Computational Fluid Mechanics Methods and Applications in Marine Engineering

Ocean flows and their interactions with marine structures, vehicles, etc., are of great importance for the research of marine science and technology. The revealing of their mechanisms inevitably involves fluid mechanics. Computational fluid mechanics techniques are developing to a higher level nowadays, with the flourishing of computer science. It is possible to predict ocean flow details and hydrodynamic interactions with increasing accuracy.

This book has collected cutting-edge developments in computational fluid mechanics in the area of marine science and technology. Certain numerical methods and their engineering applications have been covered by the 14 collected works. They can be divided into five groups according to the following subjects:

(1)

Hydrodynamics of surface vehicles

The dynamic interactions of a cable-laying vessel with a submarine cable during its landing process were investigated in [1]. The effects of the cable length, the current velocity, the incident wave, and the wind direction on vessel stability and the tensions in the mooring lines and cable were investigated. The most unfavorable environmental conditions for submarine cable laying were determined under different environmental conditions. The results are critical to the safety of the cable. The resistance, squat, and ship-generated waves of inland convoy passing bridge piers in a confined waterway were studied in [2]. The existence of piers was found to only influence the transient hydrodynamics of the convoy, but not the averaged properties. Ship-generated waves, especially wave profiles at a specific lateral position, were characterized.

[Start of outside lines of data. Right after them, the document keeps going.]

-- ==== Sys2Proof/Proofs/Scope.lean ====
section
/-! PROOFS of the statements about 00_scope.md: the numbers of statuses and fault reasons, and the records of a run, which every
step extends. -/

namespace Sys2Proof.Machine

/-! ## The numbers of the statuses and of the fault reasons -/

/-- The statuses in the order of their numbers (60_exceptions.md R250). -/
def Status.listed : List Status := [.ok, .ePresence, .eResource, .eParam, .eState, .eOp, .eRefused]

/-- The fault reasons in the order of their numbers, which begin at 1 (60_exceptions.md R254). -/
def Fault.listed : List Fault := [.integrity, .lifecycle, .seq, .mode, .busy, .sampleRange, .unwritten]

theorem Status.listed_code (x : Status) : Status.listed[x.code]? = some x := by cases x <;> rfl

theorem Fault.listed_code (x : Fault) : Fault.listed[x.code - 1]? = some x := by cases x <;> rfl

/-- A status is found again at its number in the list, so its number tells it. -/
theorem Status.code_injective : Function.Injective Status.code := fun x y h =>
  Option.some.inj <| by rw [← Status.listed_code x, ← Status.listed_code y, h]

theorem Fault.code_injective : Function.Injective Fault.code := fun x y h =>
  Option.some.inj <| by rw [← Fault.listed_code x, ← Fault.listed_code y, h]

/-- Settles O6: the numbers are computed, and no two are the same because each leads back to its name. -/
theorem statusAndFaultNumbers : Obligations.StatusAndFaultNumbers :=
  ⟨rfl, rfl, fun _ _ h => Status.code_injective h, fun _ _ h => Fault.code_injective h⟩

/-! ## The records of a run only grow -/

/-- From `s` to `t` the bus history, the callback history and the results are extended, no fill is uncounted, and the
configuration is the same (00_scope.md R8, R12; 10_state.md R51; 20_memory.md R73). -/
structure Grows (s t : State) : Prop where
  busLog : s.busLog <+: t.busLog
  cbLog : s.cbLog <+: t.cbLog
  results : s.results <+: t.results
  fillCount : s.fillCount ≤ t.fillCount
  cfg : t.cfg = s.cfg

/-- The parts of a state that `Grows` speaks of. -/
def State.records (s : State) : Config × List BusEvent × List FlagBits × List Result × Nat :=
  (s.cfg, s.busLog, s.cbLog, s.results, s.fillCount)

section
variable {s t u : State}

theorem Grows.refl (s : State) : Grows s s := ⟨List.prefix_rfl, List.prefix_rfl, List.prefix_rfl, Nat.le_refl _, rfl⟩

theorem Grows.trans (h : Grows s t) (k : Grows t u) : Grows s u where
  busLog := h.busLog.trans k.busLog
  cbLog := h.cbLog.trans k.cbLog
  results := h.results.trans k.results
  fillCount := h.fillCount.trans k.fillCount
  cfg := k.cfg.trans h.cfg

/-- `Grows` reads its second state through the records alone: an update of anything else does not matter. -/
theorem Grows.congr (h : Grows s t) (e : u.records = t.records) : Grows s u := by
  obtain ⟨hcfg, hbus, hcb, hres, hfill⟩ : u.cfg = t.cfg ∧ u.busLog = t.busLog ∧ u.cbLog = t.cbLog ∧
      u.results = t.results ∧ u.fillCount = t.fillCount := by
    simpa only [State.records, Prod.mk.injEq] using e
  exact ⟨hbus ▸ h.busLog, hcb ▸ h.cbLog, hres ▸ h.results, hfill ▸ h.fillCount, hcfg.trans h.cfg⟩

theorem Grows.of_records (e : t.records = s.records) : Grows s t := (Grows.refl s).congr e

/-- `Grows` reads its first state through the records alone too. -/
theorem Grows.congr_left (h : Grows s t) (e : s.records = u.records) : Grows u t := (Grows.of_records e).trans h

/-! ### The shared operations -/

theorem Grows.reply (h : Grows s t) (st : Status) (v : Value) : Grows s (t.reply st v) :=
  h.trans { Grows.refl t with results := List.prefix_append _ _ }

theorem Grows.driveModeSel (h : Grows s t) (b : Bool) : Grows s (t.driveModeSel b) :=
  h.trans { Grows.refl t with busLog := List.prefix_append _ _ }

theorem Traffic.grows (h : Traffic s t) : Grows s t where
  busLog := h.log
  cbLog := h.cbLog ▸ List.prefix_rfl
  results := h.results ▸ List.prefix_rfl
  fillCount := h.fillCount.ge
  cfg := h.cfg

/-- A fill counts its invocation and touches no other record, whether its data fits or not (42_sched.md R206). -/
theorem grows_fill {b : Fin 2} (h : s.fill b = .ok t ∨ s.fill b = .error t) : Grows s t := by
  have counted : Grows s { s with fillCount := s.fillCount + 1 } :=
    { Grows.refl s with fillCount := Nat.le_succ _ }
  rcases fill_cases s b with ⟨_, e⟩ | ⟨_, e⟩ <;> rw [e] at h <;> rcases h with h | h <;> cases h <;>
    exact counted.congr rfl

theorem grows_prefill (h : s.prefill = .ok t ∨ s.prefill = .error t) : Grows s t := by
  unfold State.prefill at h
  split at h
  · exact grows_fill h
  · rcases h with h | h <;> cases h
    exact Grows.refl s

theorem Grows.openBus (h : Grows s t) (b : Bool) : Grows s (t.openBus b) :=
  ((h.driveModeSel false).reply _ _).congr rfl

theorem grows_finishFlush (s : State) : Grows s s.finishFlush := ((Grows.refl s).reply _ _).congr rfl

theorem grows_finishStop (s : State) : Grows s s.finishStop := ((Grows.refl s).reply _ _).congr rfl

theorem grows_bufferBoundary (s : State) : Grows s s.bufferBoundary := by
  unfold State.bufferBoundary
  simp only
  split
  · exact .of_records rfl
  · split <;> exact .of_records rfl

/-! ### Instructions and turns -/

theorem Effect.grows {i : Instr} (h : Effect s i t) : Grows s t := by
  cases h with
  | traffic _ h => exact h.grows
  | reply _ _ _ h => exact h.grows.reply _ _
  | openBus _ _ h => exact h.grows.openBus _
  | setMode => exact (((Grows.refl s).driveModeSel _).reply _ _).congr rfl
  | refuse | releaseBus | configure | releaseAfe | stopCreated | release => exact ((Grows.refl s).reply _ _).congr rfl
  | openAfe _ h | unwind _ h | afeUpdate _ _ h | openSched _ _ h | flushSync _ _ h =>
    exact (h.grows.reply _ _).congr rfl
  | start h _ _ _ hx => exact ((h.grows.trans (grows_prefill (.inl hx))).reply _ _).congr rfl
  | startError h _ _ hx => exact h.grows.trans (grows_prefill (.inr hx))
  | fill _ _ ht => exact ((grows_fill (.inl ht)).reply _ _).congr rfl
  | fillError _ ht => exact grows_fill (.inr ht)
  | stopWait | flushWait => exact .of_records rfl
  | stopNow => exact (grows_finishStop _).congr_left rfl
  | flushEnd => exact grows_finishFlush s

theorem exec_grows {i : Instr} (h : exec i s = .next t) : Grows s t := (exec_effect h).grows

theorem grows_txeEmit (s : State) : Grows s s.txeEmit := by
  unfold State.txeEmit
  split
  · refine proceed_ind (fun t ht => (traffic_sendEntry (.inr ht)).grows) fun t ht => ?_
    have sent : Grows s t := (traffic_sendEntry (.inl ht)).grows
    split
    · exact sent.congr rfl
    · exact sent.trans (grows_bufferBoundary t)
  · exact Grows.refl s

theorem grows_txeHalt (s : State) : Grows s s.txeHalt := by
  unfold State.txeHalt
  split <;> exact .of_records rfl

/-- A FLAGS event is appended to the callback history (60_exceptions.md R262). -/
theorem grows_flagmonStep (s : State) (x : FlagPin) : Grows s (s.flagmonStep x) := by
  unfold State.flagmonStep
  split
  · exact { Grows.refl s with cbLog := List.prefix_append _ _ }
  · exact Grows.refl s

theorem grows_envStep (s : State) (x : FlagPin) : Grows s (s.envStep x) := by
  unfold State.envStep
  simp only
  split <;> exact .of_records rfl

theorem TurnCase.grows (h : TurnCase s t) : Grows s t := by
  cases h with
  | operation _ _ _ _ _ he | wire _ _ _ _ _ _ he => exact (exec_grows he).congr_left rfl
  | rejected _ _ _ _ ht => exact ht ▸ ((Grows.refl s).reply _ _).congr rfl
  | nothing ht => exact ht ▸ Grows.refl s
  | flushEnds _ _ ht => exact ht ▸ grows_finishFlush s
  | stopEnds _ _ ht => exact ht ▸ grows_finishStop s
  | wireWide _ _ _ _ _ _ ht => exact ht ▸ .of_records rfl
  | emit ht => exact ht ▸ grows_txeEmit s
  | halt ht => exact ht ▸ grows_txeHalt s
  | flagmon x ht => exact ht ▸ grows_flagmonStep s x
  | env x ht => exact ht ▸ grows_envStep s x

/-- Taking the turn off the schedule touches no record, and no turn takes anything from one. -/
theorem step_grows (h : step s = .next t) : Grows s t := by
  obtain ⟨_, _, _, _, turn⟩ := step_cases h
  exact turn.grows.congr_left rfl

The motion of a large-scale unmanned surface vessel in high sea-state waves was studied in [3]. The effects of different sea states, as well as different wave directions, on the motion of a USV (unmanned surface vessel) were compared. Sloshing characteristics in a liquid cargo tank under combination excitation were investigated in [4]. The pressure distribution characteristics at different positions of the cargo tank were discussed, along with the influence of different excitation conditions on the pressure of the cargo tank. This is very significant for the stability and safety of ship navigation.

(2)

Hydrodynamics of underwater vehicles

The hydrodynamic characteristics of the tandem gliding of two manta rays were investigated in [5]. A numerical method was used to explore the influence of the front-to-back distance and the angle of attack on the overall and individual hydrodynamic performance of a pair of manta rays gliding. This provides a theoretical basis for understanding the biological habits of manta rays and for the design of an underwater bionic robot group system. Pressure fluctuations in the bow of a submarine at different velocities were studied in [6], and this can provide important clues for the hydrodynamic noise source of underwater vehicles.

(3)

Hydrodynamics of trans-media vehicles

The air film fusion of a pressure-equalizing exhaust around the shoulder ventilation of submarine-launched vehicles was investigated in [7]. A numerical calculation method based on the VOF (volume of fluid) multiphase flow model was established to study the fusion characteristics of the air film at the shoulder of the underwater vehicle, as well as the distribution of surface pressure along the vehicle’s axial direction. The cavitation and damping force characteristics for a high-speed supercavitation vehicle were studied in [8]. A homogeneous equilibrium flow model and a Schnerr–Sauer model based on the Reynolds-averaged Navier–Stokes method were used. The effect of the navigation speed and angle of attack on the cavitation morphology and dynamic characteristics was investigated. The propulsion performance and wake dynamics of heaving foils under different waveform input perturbations were studied in [9]. This work further explains the effect of different waveform perturbation signals on the base sinusoidal signal and provides a new control idea for underwater vehicles.

(4)

Hydrodynamics of propellers

The effects of blade number on the propulsion and vortical structures of pre-swirl stator pump-jet propulsors (PJP) were investigated in [10]. It was found that the blade number was also vital for further PJP design, particularly when the main concerns were exciting force and noise performance. The influence of various stator parameters on the open-water performance of pump-jet propulsion was studied in [11], in order to improve the hydrodynamic performance of pump-jet propulsion. The torque balance locations under various parameters were compared, and each component force was analyzed in detail to explain the reason for performance variation.

(5)

Heat and flow characteristics of jets

Convective heat flux on the flight deck of a naval vessel subjected to a high-speed jet flame from VTOL (vertical take-off and landing) aircraft was numerically predicted in [12]. A procedure for analyzing the convective heat transfer imposed on the deck by the high-temperature and high-velocity impact of a VTOL jet was described. A horizontal submerged jet (HSJ) based on the Wray–Agarwal turbulence model was studied in [13], in order to further understand the mechanism of a HSJ. The results have a guiding significance for engineering practice and academic research. The effect of port orientation on multiple inclined dense jets was investigated in [14]. The outcomes may be favorable for outfall system applications involving dilution.

In conclusion, this book presents 14 works regarding numerical methods and their application to five different areas of marine science and technology, including the hydrodynamics of surface vehicles, underwater vehicles, trans-media vehicles, propellers, and the physics of jets. We hope these works provide some clues for related fundamental research and engineering applications.